══ Extracted data
-- ==== Sys2Proof/Laws/Landing.lean ====
section
/-!
SUPPORT. Landing memory: every operation on it keeps its canonical form.
-/
namespace Sys2Proof
namespace Machine

theorem wf_tail {c : Host.Cell} {r : List Host.Cell} (h : Memory.wf (c :: r) = true) : Memory.wf r = true := by
  cases r with
  | nil => rfl
  | cons d r => simp [Memory.wf] at h; exact h.2
theorem wf_cons {c : Host.Cell} {r : List Host.Cell} : Memory.wf (c :: r) = true ↔ c.2 ≠ 0 ∧ (∀ d ∈ r.head?, c.1 < d.1) ∧ Memory.wf r = true := by
  cases r with
  | nil => simp [Memory.wf]
  | cons d r => simp [Memory.wf, and_assoc]
theorem memCons_wf {a : Nat} {b : Byte} {r : List Host.Cell} (h : Memory.wf r = true) (k : ∀ d ∈ r.head?, a < d.1) : Memory.wf (memCons a b r) = true := by
  unfold memCons; split
  · exact h
  · exact wf_cons.mpr ⟨by assumption, k, h⟩
theorem memCons_head {a : Nat} {b : Byte} {r : List Host.Cell} {n : Nat} (h : n < a) (k : ∀ d ∈ r.head?, n < d.1) : ∀ d ∈ (memCons a b r).head?, n < d.1 := by
  unfold memCons; split
  · exact k
  · simpa using h
theorem wf_next {c : Host.Cell} {r : List Host.Cell} (h : Memory.wf (c :: r) = true) : ∀ d ∈ r.head?, c.1 < d.1 := (wf_cons.mp h).2.1
theorem memPut_head {a : Nat} {b : Byte} {n : Nat} : ∀ {r : List Host.Cell}, Memory.wf r = true → n < a → (∀ d ∈ r.head?, n < d.1) → ∀ d ∈ (memPut a b r).head?, n < d.1 := by
  intro r w h k
  cases r with
  | nil => exact memCons_head h (by simp)
  | cons c r =>
    have hc : n < c.1 := k c rfl
    unfold memPut; split
    · exact memCons_head h (by simpa using hc)
    · split
      · exact memCons_head h (fun d hd => Nat.lt_trans hc (wf_next w d hd))
      · simpa using hc
theorem memPut_wf {a : Nat} {b : Byte} : ∀ {m : List Host.Cell}, Memory.wf m = true → Memory.wf (memPut a b m) = true := by
  intro m
  induction m with
  | nil => intro h; exact memCons_wf h (by simp)
  | cons c r ih =>
    intro h
    unfold memPut; split
    · exact memCons_wf h (by simpa using ‹a < c.1›)
    · split
      · rename_i e; exact memCons_wf (wf_tail h) (e ▸ wf_next h)
      · exact wf_cons.mpr ⟨(wf_cons.mp h).1, memPut_head (wf_tail h) (by omega) (wf_next h), ih (wf_tail h)⟩
theorem memPutAll_wf {bs : Bytes} {a : Nat} {m : List Host.Cell} (h : Memory.wf m = true) : Memory.wf (memPutAll a bs m) = true := by
  induction bs generalizing a m with
  | nil => exact h
  | cons b bs ih => exact ih (memPut_wf h)
theorem wf_filter {p : Host.Cell → Bool} : ∀ {m : List Host.Cell}, Memory.wf m = true → Memory.wf (m.filter p) = true ∧ ∀ n, (∀ d ∈ m.head?, n < d.1) → ∀ d ∈ (m.filter p).head?, n < d.1 := by
  intro m
  induction m with
  | nil => intro h; simp [Memory.wf]
  | cons c r ih =>
    intro h
    have i := ih (wf_tail h)
    by_cases hp : p c = true
    · rw [List.filter_cons_of_pos hp]
      exact ⟨wf_cons.mpr ⟨(wf_cons.mp h).1, i.2 c.1 (wf_next h), i.1⟩, fun n k => by simpa using k⟩
    · rw [List.filter_cons_of_neg hp]
      exact ⟨i.1, fun n k => i.2 n (fun d hd => Nat.lt_trans (k c rfl) (wf_next h d hd))⟩
theorem memZero_wf {a n : Nat} {m : List Host.Cell} (h : Memory.wf m = true) : Memory.wf (memZero a n m) = true := (wf_filter h).1

end Machine
end Sys2Proof
end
════
# Task to carry out
Your answer must be the complete listing, repeated exactly.

# Solution for this exercise
-- ==== Sys2Proof/Laws/Landing.lean ====
section
/-!
SUPPORT. Landing memory: every operation on it keeps its canonical form.
-/
namespace Sys2Proof
namespace Machine

theorem wf_tail {c : Host.Cell} {r : List Host.Cell} (h : Memory.wf (c :: r) = true) : Memory.wf r = true := by
  cases r with
  | nil => rfl
  | cons d r => simp [Memory.wf] at h; exact h.2
theorem wf_cons {c : Host.Cell} {r : List Host.Cell} : Memory.wf (c :: r) = true ↔ c.2 ≠ 0 ∧ (∀ d ∈ r.head?, c.1 < d.1) ∧ Memory.wf r = true := by
  cases r with
  | nil => simp [Memory.wf]
  | cons d r => simp [Memory.wf, and_assoc]
theorem memCons_wf {a : Nat} {b : Byte} {r : List Host.Cell} (h : Memory.wf r = true) (k : ∀ d ∈ r.head?, a < d.1) : Memory.wf (memCons a b r) = true := by
  unfold memCons; split
  · exact h
  · exact wf_cons.mpr ⟨by assumption, k, h⟩
theorem memCons_head {a : Nat} {b : Byte} {r : List Host.Cell} {n : Nat} (h : n < a) (k : ∀ d ∈ r.head?, n < d.1) : ∀ d ∈ (memCons a b r).head?, n < d.1 := by
  unfold memCons; split
  · exact k
  · simpa using h
theorem wf_next {c : Host.Cell} {r : List Host.Cell} (h : Memory.wf (c :: r) = true) : ∀ d ∈ r.head?, c.1 < d.1 := (wf_cons.mp h).2.1
theorem memPut_head {a : Nat} {b : Byte} {n : Nat} : ∀ {r : List Host.Cell}, Memory.wf r = true → n < a → (∀ d ∈ r.head?, n < d.1) → ∀ d ∈ (memPut a b r).head?, n < d.1 := by
  intro r w h k
  cases r with
  | nil => exact memCons_head h (by simp)
  | cons c r =>
    have hc : n < c.1 := k c rfl
    unfold memPut; split
    · exact memCons_head h (by simpa using hc)
    · split
      · exact memCons_head h (fun d hd => Nat.lt_trans hc (wf_next w d hd))
      · simpa using hc
theorem memPut_wf {a : Nat} {b : Byte} : ∀ {m : List Host.Cell}, Memory.wf m = true → Memory.wf (memPut a b m) = true := by
  intro m
  induction m with
  | nil => intro h; exact memCons_wf h (by simp)
  | cons c r ih =>
    intro h
    unfold memPut; split
    · exact memCons_wf h (by simpa using ‹a < c.1›)
    · split
      · rename_i e; exact memCons_wf (wf_tail h) (e ▸ wf_next h)
      · exact wf_cons.mpr ⟨(wf_cons.mp h).1, memPut_head (wf_tail h) (by omega) (wf_next h), ih (wf_tail h)⟩
theorem memPutAll_wf {bs : Bytes} {a : Nat} {m : List Host.Cell} (h : Memory.wf m = true) : Memory.wf (memPutAll a bs m) = true := by
  induction bs generalizing a m with
  | nil => exact h
  | cons b bs ih => exact ih (memPut_wf h)
theorem wf_filter {p : Host.Cell → Bool} : ∀ {m : List Host.Cell}, Memory.wf m = true → Memory.wf (m.filter p) = true ∧ ∀ n, (∀ d ∈ m.head?, n < d.1) → ∀ d ∈ (m.filter p).head?, n < d.1 := by
  intro m
  induction m with
  | nil => intro h; simp [Memory.wf]
  | cons c r ih =>
    intro h
    have i := ih (wf_tail h)
    by_cases hp : p c = true
    · rw [List.filter_cons_of_pos hp]
      exact ⟨wf_cons.mpr ⟨(wf_cons.mp h).1, i.2 c.1 (wf_next h), i.1⟩, fun n k => by simpa using k⟩
    · rw [List.filter_cons_of_neg hp]
      exact ⟨i.1, fun n k => i.2 n (fun d hd => Nat.lt_trans (k c rfl) (wf_next h d hd))⟩
theorem memZero_wf {a n : Nat} {m : List Host.Cell} (h : Memory.wf m = true) : Memory.wf (memZero a n m) = true := (wf_filter h).1

end Machine
end Sys2Proof
end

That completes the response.